-- ==== Sys2Proof/Machine/AcqOps.lean ====
section
/-! DEFINITION. The recorders, masks, maps, calibration and trace channels (R213, R214, R392 to R402, R408 to R410). -/

namespace Sys2Proof.Machine

/-! ### Channels (R392 to R396) -/

/-- Entry of ACQ_VCH. -/
def State.vch (s : State) (i : Nat) : Word := s.rd (F.ACQ_VCH_WORD.addr i)

/-- The entry names a channel in use (R393). -/
def State.vUsed (s : State) (i : Nat) : Bool := (s.vch i).getLsbD 31

/-- The value of a V instance for one cell, with its validity. -/
def State.vValue (s : State) (n c : Nat) : Int × Bool :=
  let e := (s.cell c).eng
  let t := s.instType n
  if t = tCAPOBS then (e.vhat, (s.cell c).vcap.ok)
  else if t = tFLUXOBS then ((pu32 (q62 e.ff)).1, (s.cell c).flux.ok && (s.cell c).vcap.ok)
  else if t = tHSHARE then (e.duty, !s.ce.bad.contains n)
  else (e.pNext, !s.ce.bad.contains n)

/-- A source at the end of the compute window; `c` selects the cell of a V instance (R197, R213, R393). -/
def State.nodeValue (s : State) (code c : Nat) : Int × Bool :=
  if code < 0x800 ∧ code < s.ninst ∧ isV (s.instType code) then s.vValue code c else s.srcNow code

/-- A virtual channel's sample of this period and its validity (R393). One that is not in use has no sample, and its flag bit reads 0
(DESIGN CHOICE, log 84). -/
def State.vSample (s : State) (i : Nat) : Int × Bool :=
  let w := s.vch i
  let c := fieldGet w 24 16
  if !s.vUsed i then (0, true)
  else if fieldGet w 30 29 = 0 then
    let m := ((s.cell c).heard.getD (fieldGet w 14 12) 0).toNat
    (toSigned 16 (if w.getLsbD 11 then bitsOf m 31 16 else bitsOf m 15 0), (s.cell c).recOk)
  else s.nodeValue (fieldGet w 11 0) c

/-- Bytes of a virtual channel's sample (R393): none of a channel that is not in use (DESIGN CHOICE, log 84). -/
def State.vBytes (s : State) (i : Nat) : Nat := if !s.vUsed i then 0 else if fieldGet (s.vch i) 30 29 = 0 then 2 else 4

/-- FD of a channel from its skew (R394); the Bool says that it was clamped. -/
def fdOf (skew ofs : Int) : Int × Bool :=
  let z := roundHalfAway (mkRat (skew - ofs) 50)
  let c := clampI (-4000) 4000 z
  (c, c != z)

/-! ### Recorders: set-up (R398) -/

def State.rState (s : State) (k : Nat) : Nat := s.get F.ACQ_RSTAT_STATE k
def State.setRState (s : State) (k n : Nat) : State := s.put F.ACQ_RSTAT_STATE n k

/-- Physical channels of a recorder. -/
def State.rChans (s : State) (k : Nat) : List Nat := (List.range 24).filter (s.get F.ACQ_RCH_CH k).testBit

/-- Virtual channels of a recorder. -/
def State.rVirt (s : State) (k : Nat) : List Nat :=
  (List.range (s.get F.ACQ_RVCH_VCNT k)).map (s.get F.ACQ_RVCH_VFIRST k + ·)

/-- Round up to a multiple of 4. -/
def pad4 (n : Nat) : Nat := (n + 3) / 4 * 4

/-- Bytes a row of stream `st` takes; 0: the recorder does not keep it. -/
def State.rowBytes (s : State) (k st : Nat) : Nat :=
  let n := (s.rChans k).length
  let v := (s.rVirt k).length
  let vb := (s.rVirt k).foldl (fun a i => a + s.vBytes i) 0
  if !(s.get F.ACQ_RCFG_STREAMS k).testBit st then 0
  else if st < 4 then (if n = 0 then 0 else if st = 0 then pad4 (2 * n) else if st = 3 then 4 + 4 * n else 4 * n)
  else if v = 0 then 0
  else if st = 4 then pad4 (4 * ceilDiv v 32 + vb) else if st = 5 then pad4 (2 * vb) else 4 * ((s.rVirt k).filter s.vUsed).length

/-- Periods of a virtual stream for a number of samples. -/
def State.vPeriods (s : State) (n : Nat) : Nat := ceilDiv (n * 120) s.img.per.p

def State.bucketLen (s : State) (k : Nat) : Nat := 2 ^ s.get F.ACQ_RRED_BK k

/-- Ring pages a stream may hold before the trigger (R400). -/
def State.ringMax (s : State) (k st : Nat) : Nat :=
  if s.rowBytes k st = 0 then 0 else ceilDiv (s.get F.ACQ_RPRE_PRE k * s.rowBytes k st) pageData + 1

/-- Ring pages that `n` held samples ask for. -/
def State.ringNeed (s : State) (k st n : Nat) : Nat :=
  let rows := if st = 0 then n else if st < 3 then n / s.bucketLen k
    else if st = 3 then n / 1000 else if st = 4 then s.vPeriods n else s.vPeriods n / s.bucketLen k
  let rb := s.rowBytes k st
  if rb = 0 then 0 else min (s.ringMax k st) (rows / (pageData / rb) + 1)

/-- A record as it opens: the mode and the channel settings in force go into its header (R404). -/
def State.opening (s : State) (r : Record) : Record := { r with
  inCal := s.flag F.ACQ_STAT_MODE
  chan := (List.range 24).map fun n =>
    (s.rd (F.ADC_FOFS_OFFS.addr n) &&& 0xFFFF, s.get F.ADC_FCFG_FSR n, s.rd (F.ADC_FSCALE_SCALE.addr n))
  skew := (List.range 24).map fun n => BitVec.ofNat 32 (s.get F.ACQ_SKEW_SKEW n + 65536 * s.get F.ACQ_FD_FD n) }

/-- The record that a recorder prepares at ARM: its set-up (R404). It opens at its trigger. -/
def State.blankRec (s : State) (k : Nat) : Record := {
  src := k, protClose := s.flag F.ACQ_RCFG_KEEP k
  chMask := s.get F.ACQ_RCH_CH k, vch := s.rd (F.ACQ_RVCH_VCNT.addr k), red := s.rd (F.ACQ_RRED_BK.addr k)
  streams := ((List.range 7).filter fun st => s.rowBytes k st != 0).map fun st =>
    (st, ({ rowBytes := s.rowBytes k st } : Stream)) }

/-- Time in ns from a network time to the target of a TIME condition, by signed difference of the low 32 bits (R399). -/
def State.timeLeft (s : State) (k c now : Nat) : Int := toSigned 32 (s.get F.ACQ_RTRG1_ARG k c + 2 ^ 32 - now % 2 ^ 32)

/-- Enabled conditions of a kind. -/
def State.condsOf (s : State) (k kind : Nat) : List Nat :=
  (List.range 4).filter fun c => (s.get F.ACQ_RCOMB_ENA k).testBit c && s.get F.ACQ_RTRG0_KIND k c == kind

/-- TIME conditions whose target has been reached. -/
def State.timesPast (s : State) (k : Nat) : List Nat := (s.condsOf k 5).filter fun c => decide (s.timeLeft k c s.netNow ≤ 0)

/-- A set of conditions as a mask. -/
def condMask (l : List Nat) : Nat := l.foldl (fun m c => setBit m c true) 0

/-- Begin FILL: a header page and a directory entry are taken, and HOLDOFF begins (R399, R400, R405). A TIME condition occurs when its
target is reached, so one that has been reached before does not occur again. -/
def State.beginFill (s : State) (k made : Nat) : Except Bool State :=
  match s.newRec (s.blankRec k) with
  | .error b => .error b
  | .ok (e, t) =>
    .ok ((t.setRcr k { entry := some e, made := made, holdDone := t.get F.ACQ_RHOLD_HOLDOFF k == 0, timesHit := condMask (t.timesPast k) }).setRState k 1)

/-- Ring pages that all streams of a recorder may take. -/
def State.ringTotal (s : State) (k : Nat) : Nat := (List.range 7).foldl (fun a st => a + s.ringMax k st) 0

/-- ARM (R392, R400, R405, R407, R428). -/
def State.armRecorder (s : State) (k : Nat) : State × Code :=
  if s.rState k ≠ 0 then (s, .ok)
  else if s.flag F.ACQ_STAT_SHED then (s, .state)
  else if !(s.rChans k).isEmpty && !s.flag F.ADC_CTRL_FBUFEN then (s, .state)
  else if s.flag F.ACQ_RCFG_KEEP k && s.loosePages < s.get F.ACQ_CFG_MINFREE + s.ringTotal k + 1 then (s, .state)
  else match s.beginFill k 0 with
    | .ok t => (t, .ok)
    | .error _ => (s, .state)

/-! ### Rows -/

/-- Two bytes and four bytes of a signed value. -/
def le16 (z : Int) : List Byte := leBytes 2 (ofSigned 16 z)
def le32 (z : Int) : List Byte := leBytes 4 (ofSigned 32 z)

def minI (l : List Int) : Int := l.foldl min (l.headD 0)
def maxI (l : List Int) : Int := l.foldl max (l.headD 0)

/-- One sample of a cycle detector (R398): the detector after it, whether a cycle starts here, and the detector that the start
ends. -/
def State.cycStep (s : State) (k : Nat) (d : CycDet) (row : List Int) (no : Nat) : CycDet × Bool × Option CycDet :=
  let ch := s.get F.ACQ_RRED_CYCCH k
  let level := codeOf row ch - s.getS F.ADC_FOFS_OFFS ch
  let bySrc := s.flag F.ACQ_RRED_CYCSRC k
  let start := if bySrc then !d.high && decide (0 ≤ level)
    else d.start.isNone || d.n ≥ s.get F.ACQ_RRED_NCYC k
  let high := if bySrc then (if decide (level < -64) then false else d.high || start) else d.high
  let sq := (s.rChans k).map fun n => ((codeOf row n - s.getS F.ADC_FOFS_OFFS n).natAbs) ^ 2
  if start then (⟨high, some no, 1, sq⟩, true, if d.start.isSome then some d else none)
  else if d.start.isSome then
    (⟨high, d.start, d.n + 1, sq.zipIdx.map fun x => x.1 + d.sums.getD x.2 0⟩, false, none)
  else ({ d with high := high }, false, none)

## WHAT IS BEING ASKED
Above are the records; copy exactly the lines from the line with "Physical channels of a recorder. -/" through the line with "def State.rVirt (s", both included.

## RESPONSE TO THE TASK
/-- Physical channels of a recorder. -/
def State.rChans (s : State) (k : Nat) : List Nat := (List.range 24).filter (s.get F.ACQ_RCH_CH k).testBit

/-- Virtual channels of a recorder. -/
def State.rVirt (s : State) (k : Nat) : List Nat :=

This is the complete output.